Personal information
- Full name: Søren Vestergaard
- Born: 1 March 1972 (age 54) Copenhagen, Denmark
- Nickname: Vester
- Batting: Right-handed
- Bowling: Right-arm fast

International information
- National side: Denmark;

Domestic team information
- 2003: Denmark

Career statistics
| Competition | List A |
| Matches | 6 |
| Runs scored | 66 |
| Batting average | 11.00 |
| 100s/50s | –/– |
| Top score | 39 |
| Balls bowled | 78 |
| Wickets | 1 |
| Bowling average | 65.00 |
| 5 wickets in innings | – |
| 10 wickets in match | – |
| Best bowling | 1/22 |
| Catches/stumpings | –/– |
- Source: CricketArchive, 16 January 2011

= Søren Vestergaard =

Danish cricketer (born 1972)

Søren Vestergaard (born 1 March 1972, in Copenhagen) is a former Danish cricketer. Vestergaard was a right-handed batsman who bowled right-arm fast.

==Early career==
Prior to playing for Denmark at any level, Vestergaard had been scouted by Welsh county Glamorgan in 1990, making a single Second XI appearance for the county in a one-day match against the Warwickshire Second XI. In July 1991, Vestergaard appeared in two matches for Denmark Under-19s against Bermuda Under-19s and Ireland Under-19s during an International Youth Tournament in Winnipeg, Canada. In that same year he first appeared for Denmark in a friendly against English minor county Durham. Further matches for Denmark followed in friendly appearances against Wales and the Netherlands in 1992, as well as the Netherlands and Scotland in 1993. He played in his first ICC Trophy in Kenya in the 1994 ICC Trophy, making his first appearance in that competition against Hong Kong.

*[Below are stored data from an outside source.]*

/-- Rows of the Cl3 block (R409). -/
def mapCl3 : List RegRow := [
  ⟨0x1050, 0x100, 16, 1, [⟨F.CL_TLCFG_AVGK, .rws, 0x0, 0, 16, true⟩, ⟨F.CL_TLCFG_TRIMEN, .rws, 0x0, 0, 1, true⟩, ⟨F.CL_TLCFG_TRIMLIM, .ro, 0x0, 1, 1023, true⟩, ⟨F.CL_TLCFG_RSEN, .rw, 0x0, 0, 1, true⟩]⟩,
  ⟨0x1051, 0x100, 16, 1, [⟨F.CL_TVOUT_TVOUT, .ro, 0x0, 0, 4294967295, false⟩]⟩,
  ⟨0x1052, 0x100, 16, 1, [⟨F.CL_TIOUT_TIOUT, .ro, 0x0, 0, 4294967295, false⟩]⟩,
  ⟨0x1053, 0x100, 16, 1, [⟨F.CL_TPOUT_TPOUT, .ro, 0x0, 0, 4294967295, false⟩]⟩,
  ⟨0x1054, 0x100, 16, 1, [⟨F.CL_TTEMP_TTEMP, .ro, 0x0, 0, 65535, false⟩]⟩,
  ⟨0x1055, 0x100, 16, 1, [⟨F.CL_TVMIN_TVMIN, .rc, 0x7FFFFFFF, 0, 4294967295, false⟩]⟩,
  ⟨0x1056, 0x100, 16, 1, [⟨F.CL_TVMAX_TVMAX, .rc, 0x80000000, 0, 4294967295, false⟩]⟩,
  ⟨0x1057, 0x100, 16, 1, [⟨F.CL_TIMAX_TIMAX, .rc, 0x80000000, 0, 4294967295, false⟩]⟩,
  ⟨0x1058, 0x100, 16, 1, [⟨F.CL_TPMAX_TPMAX, .rc, 0x80000000, 0, 4294967295, false⟩]⟩,
  ⟨0x1059, 0x100, 16, 1, [⟨F.CL_KSCALE_KSCALE, .ro, 0x0, 0, 65535, true⟩, ⟨F.CL_KSCALE_UNC, .ro, 0xFFFF, 0, 65535, false⟩]⟩,
  ⟨0x105A, 0x100, 16, 1, [⟨F.CL_CALSTAT_SETTLED, .ro, 0x0, 0, 1, false⟩, ⟨F.CL_CALSTAT_TRIMSAT, .w1c, 0x0, 0, 1, false⟩, ⟨F.CL_CALSTAT_ACCNG, .w1c, 0x0, 0, 1, false⟩, ⟨F.CL_CALSTAT_NPTS, .ro, 0x0, 0, 65535, false⟩]⟩,
  ⟨0x105B, 0x100, 16, 1, [⟨F.CL_RSCFG_RSINT, .rw, 0x0, 1, 255, true⟩, ⟨F.CL_RSCFG_RSPER, .rw, 0x0, 16, 255, true⟩, ⟨F.CL_RSCFG_RSSET, .rw, 0x0, 4, 63, true⟩, ⟨F.CL_RSCFG_RSAVG, .rw, 0x0, 0, 7, true⟩, ⟨F.CL_RSCFG_RSTOL, .rw, 0x0, 1, 127, true⟩]⟩,
  ⟨0x105C, 0x100, 16, 1, [⟨F.CL_PRECV_PRECV, .ro, 0x0, 0, 4294967295, false⟩]⟩,
  ⟨0x1060, 0x100, 16, 1, [⟨F.CL_WIN_UV, .rwt, 0x0, 0, 1023, true⟩, ⟨F.CL_WIN_OV, .rwt, 0x0, 0, 1023, true⟩, ⟨F.CL_WIN_VOFF, .rwt, 0x0, 0, 1023, true⟩]⟩,
  ⟨0x1061, 0x100, 16, 1, [⟨F.CL_WFLT_UVFLT, .rwt, 0x0, 0, 255, true⟩, ⟨F.CL_WFLT_OVFLT, .rwt, 0x0, 0, 255, true⟩, ⟨F.CL_WFLT_FOV, .ro, 0x0, 0, 1023, true⟩, ⟨F.CL_WFLT_BLKX, .rwt, 0x0, 0, 63, true⟩]⟩,
  ⟨0x1062, 0x100, 16, 1, [⟨F.CL_SEQC_OPOFF, .ro, 0x0, 0, 1, false⟩, ⟨F.CL_SEQC_SOFTOFF, .rwt, 0x0, 0, 1, true⟩, ⟨F.CL_SEQC_SSRETRY, .rwt, 0x0, 0, 1, false⟩, ⟨F.CL_SEQC_HICN, .rwt, 0x0, 1, 15, true⟩, ⟨F.CL_SEQC_HICT, .rwt, 0x0, 1, 255, true⟩, ⟨F.CL_SEQC_SSDET, .rwt, 0x0, 1, 255, true⟩, ⟨F.CL_SEQC_SSMARG, .rwt, 0x0, 1, 255, true⟩]⟩,
  ⟨0x1063, 0x100, 16, 1, [⟨F.CL_WSTAT_INWIN, .ro, 0x0, 0, 1, false⟩, ⟨F.CL_WSTAT_BLANKED, .ro, 0x0, 0, 1, false⟩, ⟨F.CL_WSTAT_UVF, .w1c, 0x0, 0, 1, false⟩, ⟨F.CL_WSTAT_OVF, .w1c, 0x0, 0, 1, false⟩, ⟨F.CL_WSTAT_FOVF, .w1c, 0x0, 0, 1, false⟩, ⟨F.CL_WSTAT_SSSHORT, .ro, 0x0, 0, 1, false⟩, ⟨F.CL_WSTAT_HICCNT, .ro, 0x0, 0, 15, false⟩, ⟨F.CL_WSTAT_BELOW, .ro, 0x0, 0, 1, false⟩]⟩,
  ⟨0x1070, 0x100, 16, 1, [⟨F.CL_THCFG_THTHR, .rws, 0x0, 0, 255, true⟩, ⟨F.CL_THCFG_THSD, .rws, 0x0, 0, 255, true⟩, ⟨F.CL_THCFG_TREARM, .rws, 0x0, 0, 255, true⟩, ⟨F.CL_THCFG_TGAIN, .rws, 0x0, 1, 255, true⟩]⟩,
  ⟨0x1071, 0x100, 16, 1, [⟨F.CL_TSENCFG_TOFS, .ro, 0x0, 0, 4095, true⟩, ⟨F.CL_TSENCFG_TSLP, .ro, 0x0, 1, 255, true⟩, ⟨F.CL_TSENCFG_FLTV, .ro, 0x0, 0, 1023, true⟩]⟩,
  ⟨0x1072, 0x100, 16, 1, [⟨F.CL_TSENV_V, .ro, 0x0, 0, 4095, false⟩, ⟨F.CL_TSENV_FLT, .ro, 0x0, 0, 1, false⟩, ⟨F.CL_TSENV_BAD, .ro, 0x0, 0, 1, false⟩]⟩,
  ⟨0x1073, 0x100, 16, 1, [⟨F.CL_LOSS0_K0, .ro, 0x0, 0, 65535, true⟩, ⟨F.CL_LOSS0_K1, .ro, 0x0, 0, 65535, true⟩]⟩,
  ⟨0x1074, 0x100, 16, 1, [⟨F.CL_LOSS1_K2, .ro, 0x0, 0, 65535, true⟩, ⟨F.CL_LOSS1_KD, .ro, 0x0, 0, 255, true⟩]⟩,
  ⟨0x1075, 0x100, 16, 1, [⟨F.CL_LOSS2_KS1, .ro, 0x0, 0, 65535, true⟩, ⟨F.CL_LOSS2_KS0, .ro, 0x0, 0, 65535, true⟩]⟩,
  ⟨0x1076, 0x100, 16, 4, [⟨F.CL_FOSTER_R, .ro, 0x0, 0, 65535, true⟩, ⟨F.CL_FOSTER_TAU, .ro, 0x0, 1, 65535, true⟩]⟩,
  ⟨0x107A, 0x100, 16, 1, [⟨F.CL_THSTAT_THOT, .ro, 0x0, 0, 65535, false⟩, ⟨F.CL_THSTAT_HOTPH, .ro, 0x3F, 0, 63, false⟩, ⟨F.CL_THSTAT_THROT, .ro, 0x0, 0, 1, false⟩, ⟨F.CL_THSTAT_TSD, .ro, 0x0, 0, 1, false⟩, ⟨F.CL_THSTAT_THROTF, .w1c, 0x0, 0, 1, false⟩, ⟨F.CL_THSTAT_TSDF, .w1c, 0x0, 0, 1, false⟩]⟩,
  ⟨0x107B, 0x100, 16, 1, [⟨F.CL_VIN_BASE, .ro, 0x0, 0, 65535, false⟩, ⟨F.CL_VIN_VINSEL, .ro, 0x0, 0, 3, true⟩, ⟨F.CL_VIN_VINX, .ro, 0x0, 0, 16383, true⟩]⟩]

He made seven further appearances in the 1994 competition, scoring a total of 123 runs at an average of 30.75, with a high score of 25, while with the ball he took 4 wickets at a bowling average of 50.75.

Having shown promise in his appearances for Denmark, Vestergaard played Second XI cricket in English county cricket for Warwickshire in the 1994 season. He played Second XI cricket for Warwickshire until the 1998 season, but was unable to force his way into the Warwickshire first eleven. He appeared in his second ICC Trophy in the 1997 version, making six appearances in the competition. Vestergaard took 12 wickets in his six matches, which came at an average of 6.75, with best figures of 3/15. He was less successful with the bat, scoring 66 runs at an average of 13.20, with a high score of 24. During that period when he played Second XI cricket in England, he also played for Denmark in the 1996 and 1998 European Cricket Championship.

==Later career==
Vestergaard's next ICC Trophy appearance came in Canada in the 2001 ICC Trophy, where he played in eight matches. The tournament was highly successful for him, with Vestergaard ending it as the tournaments joint leading wicket-taker alongside the Netherlands Roland Lefebvre, with 20 wickets at an average of 11.55. In his third match of the tournament against the United States, he claimed a hat-trick. He scored 151 runs in his eight matches, which came at an average of 18.87, with a high score of 47. This was his last appearance in the ICC Trophy, with him not appearing the 2005 ICC Trophy in Ireland.

He later made his debut in List A cricket for Denmark against Wales Minor Counties in the 1st round of the 2004 Cheltenham & Gloucester Trophy, which was played in August 2003 to avoid fixture congestion the following season. At the time, Denmark were permitted to take part in the domestic one-day tournament in English county cricket. Vestergaard captained the team in this match, having inherited the captaincy from Aftab Ahmed, scoring 4 runs in Denmark's innings of 189/8, before he was dismissed by Tony Smith. Wales Minor Counties won the match by seven wickets, with Vestergaard bowling seven wicketless overs during their chase. He played intermittently for Denmark over the next few years, appearing for them in the 2004 and 2008 European Cricket Championship Division One. Vestergaard was later selected in Denmark's squad for the World Cup Qualifier in South Africa, by which time the captaincy has passed to Frederik Klokker. He made seven List A appearances in the tournament, including his final appearance to date in that format, against Uganda. He took a single wicket during the tournament (that of Ugandan Benjamin Musoke), while with the bat he scored 62 runs at an average of 12.40, with a high score of 39, which came against Afghanistan. This tournament marks the last time he has played for Denmark.

Outside of cricket, he works as a teacher.